What the task requires — Return, exactly and in full, the lines of the records below starting at the one with "def Obligations.TandemStatusReply : Prop" and ending at the one with "State.reset.tandem.partnerState = 0xFF ∧", and no other lines.
---------------
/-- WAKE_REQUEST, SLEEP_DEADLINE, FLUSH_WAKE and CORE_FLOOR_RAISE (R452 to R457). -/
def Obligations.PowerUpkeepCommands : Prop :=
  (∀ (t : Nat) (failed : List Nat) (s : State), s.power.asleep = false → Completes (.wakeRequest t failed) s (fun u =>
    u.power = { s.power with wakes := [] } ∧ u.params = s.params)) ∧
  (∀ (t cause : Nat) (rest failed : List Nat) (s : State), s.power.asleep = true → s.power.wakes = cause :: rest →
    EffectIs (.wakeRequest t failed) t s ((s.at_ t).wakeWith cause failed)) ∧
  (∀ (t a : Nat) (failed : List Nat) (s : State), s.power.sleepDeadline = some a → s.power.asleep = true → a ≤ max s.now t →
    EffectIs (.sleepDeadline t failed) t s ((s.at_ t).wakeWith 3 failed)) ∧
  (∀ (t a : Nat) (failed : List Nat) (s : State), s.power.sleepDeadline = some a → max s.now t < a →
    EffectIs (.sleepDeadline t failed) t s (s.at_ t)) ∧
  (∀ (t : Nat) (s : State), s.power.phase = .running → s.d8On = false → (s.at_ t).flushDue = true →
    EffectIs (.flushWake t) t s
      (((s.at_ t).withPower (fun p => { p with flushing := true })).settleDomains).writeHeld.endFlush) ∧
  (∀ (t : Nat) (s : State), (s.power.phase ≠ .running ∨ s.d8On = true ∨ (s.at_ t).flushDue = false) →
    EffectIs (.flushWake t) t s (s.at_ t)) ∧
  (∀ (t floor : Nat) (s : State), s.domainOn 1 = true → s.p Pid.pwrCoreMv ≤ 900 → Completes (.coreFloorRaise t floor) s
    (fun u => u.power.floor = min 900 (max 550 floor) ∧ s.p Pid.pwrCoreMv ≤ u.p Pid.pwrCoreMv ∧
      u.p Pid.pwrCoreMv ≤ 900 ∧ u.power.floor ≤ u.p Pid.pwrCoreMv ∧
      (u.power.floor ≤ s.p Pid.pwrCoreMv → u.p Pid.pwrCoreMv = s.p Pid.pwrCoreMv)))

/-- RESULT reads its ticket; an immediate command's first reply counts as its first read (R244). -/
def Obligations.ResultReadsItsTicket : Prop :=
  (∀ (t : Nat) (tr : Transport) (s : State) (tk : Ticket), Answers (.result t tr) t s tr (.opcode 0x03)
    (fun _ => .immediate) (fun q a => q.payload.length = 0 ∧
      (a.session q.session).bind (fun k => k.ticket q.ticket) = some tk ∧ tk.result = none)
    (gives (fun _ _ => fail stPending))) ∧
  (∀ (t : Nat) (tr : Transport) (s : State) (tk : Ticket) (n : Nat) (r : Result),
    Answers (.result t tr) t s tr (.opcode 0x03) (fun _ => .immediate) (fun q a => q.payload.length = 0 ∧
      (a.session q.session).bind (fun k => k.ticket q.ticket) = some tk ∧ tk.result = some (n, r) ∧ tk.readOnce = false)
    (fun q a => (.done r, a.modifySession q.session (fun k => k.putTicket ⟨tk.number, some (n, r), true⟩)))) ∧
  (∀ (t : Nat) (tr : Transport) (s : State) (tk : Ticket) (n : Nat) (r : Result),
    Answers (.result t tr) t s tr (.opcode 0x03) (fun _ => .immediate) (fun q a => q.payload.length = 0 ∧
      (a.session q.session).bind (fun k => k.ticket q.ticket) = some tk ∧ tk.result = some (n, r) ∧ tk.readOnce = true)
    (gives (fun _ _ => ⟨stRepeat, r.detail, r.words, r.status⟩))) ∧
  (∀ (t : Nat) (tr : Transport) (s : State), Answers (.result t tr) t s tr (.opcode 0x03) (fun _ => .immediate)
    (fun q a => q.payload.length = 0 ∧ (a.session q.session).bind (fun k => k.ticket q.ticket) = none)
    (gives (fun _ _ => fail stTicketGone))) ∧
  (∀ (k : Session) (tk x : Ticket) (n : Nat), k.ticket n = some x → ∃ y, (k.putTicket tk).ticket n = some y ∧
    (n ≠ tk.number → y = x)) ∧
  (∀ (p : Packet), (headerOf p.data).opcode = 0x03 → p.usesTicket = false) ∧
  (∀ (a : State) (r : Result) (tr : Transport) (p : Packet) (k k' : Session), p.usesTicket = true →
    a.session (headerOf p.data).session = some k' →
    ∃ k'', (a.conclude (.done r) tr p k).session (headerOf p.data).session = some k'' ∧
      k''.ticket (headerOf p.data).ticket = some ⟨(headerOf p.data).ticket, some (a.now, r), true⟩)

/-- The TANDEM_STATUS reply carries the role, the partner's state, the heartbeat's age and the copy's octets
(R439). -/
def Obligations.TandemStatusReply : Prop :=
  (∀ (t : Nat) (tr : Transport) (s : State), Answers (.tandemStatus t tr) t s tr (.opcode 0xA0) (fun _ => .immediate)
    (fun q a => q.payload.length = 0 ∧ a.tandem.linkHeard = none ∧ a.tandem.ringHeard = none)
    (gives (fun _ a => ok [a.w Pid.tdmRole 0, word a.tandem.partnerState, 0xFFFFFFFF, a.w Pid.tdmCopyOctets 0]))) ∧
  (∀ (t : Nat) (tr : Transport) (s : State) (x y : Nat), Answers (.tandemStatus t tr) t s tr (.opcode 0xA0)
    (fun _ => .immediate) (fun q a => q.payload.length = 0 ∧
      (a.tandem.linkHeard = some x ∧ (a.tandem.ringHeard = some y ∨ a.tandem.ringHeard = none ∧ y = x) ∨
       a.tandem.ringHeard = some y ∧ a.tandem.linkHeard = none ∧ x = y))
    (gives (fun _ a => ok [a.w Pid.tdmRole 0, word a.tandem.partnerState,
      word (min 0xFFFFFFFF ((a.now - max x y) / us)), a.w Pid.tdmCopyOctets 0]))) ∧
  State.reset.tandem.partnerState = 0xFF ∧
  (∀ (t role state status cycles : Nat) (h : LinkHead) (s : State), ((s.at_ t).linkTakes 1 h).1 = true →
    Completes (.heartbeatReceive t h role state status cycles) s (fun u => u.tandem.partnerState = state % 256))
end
---------------
Solution to the exercise —
def Obligations.TandemStatusReply : Prop :=
  (∀ (t : Nat) (tr : Transport) (s : State), Answers (.tandemStatus t tr) t s tr (.opcode 0xA0) (fun _ => .immediate)
    (fun q a => q.payload.length = 0 ∧ a.tandem.linkHeard = none ∧ a.tandem.ringHeard = none)
    (gives (fun _ a => ok [a.w Pid.tdmRole 0, word a.tandem.partnerState, 0xFFFFFFFF, a.w Pid.tdmCopyOctets 0]))) ∧
  (∀ (t : Nat) (tr : Transport) (s : State) (x y : Nat), Answers (.tandemStatus t tr) t s tr (.opcode 0xA0)
    (fun _ => .immediate) (fun q a => q.payload.length = 0 ∧
      (a.tandem.linkHeard = some x ∧ (a.tandem.ringHeard = some y ∨ a.tandem.ringHeard = none ∧ y = x) ∨
       a.tandem.ringHeard = some y ∧ a.tandem.linkHeard = none ∧ x = y))
    (gives (fun _ a => ok [a.w Pid.tdmRole 0, word a.tandem.partnerState,
      word (min 0xFFFFFFFF ((a.now - max x y) / us)), a.w Pid.tdmCopyOctets 0]))) ∧
  State.reset.tandem.partnerState = 0xFF ∧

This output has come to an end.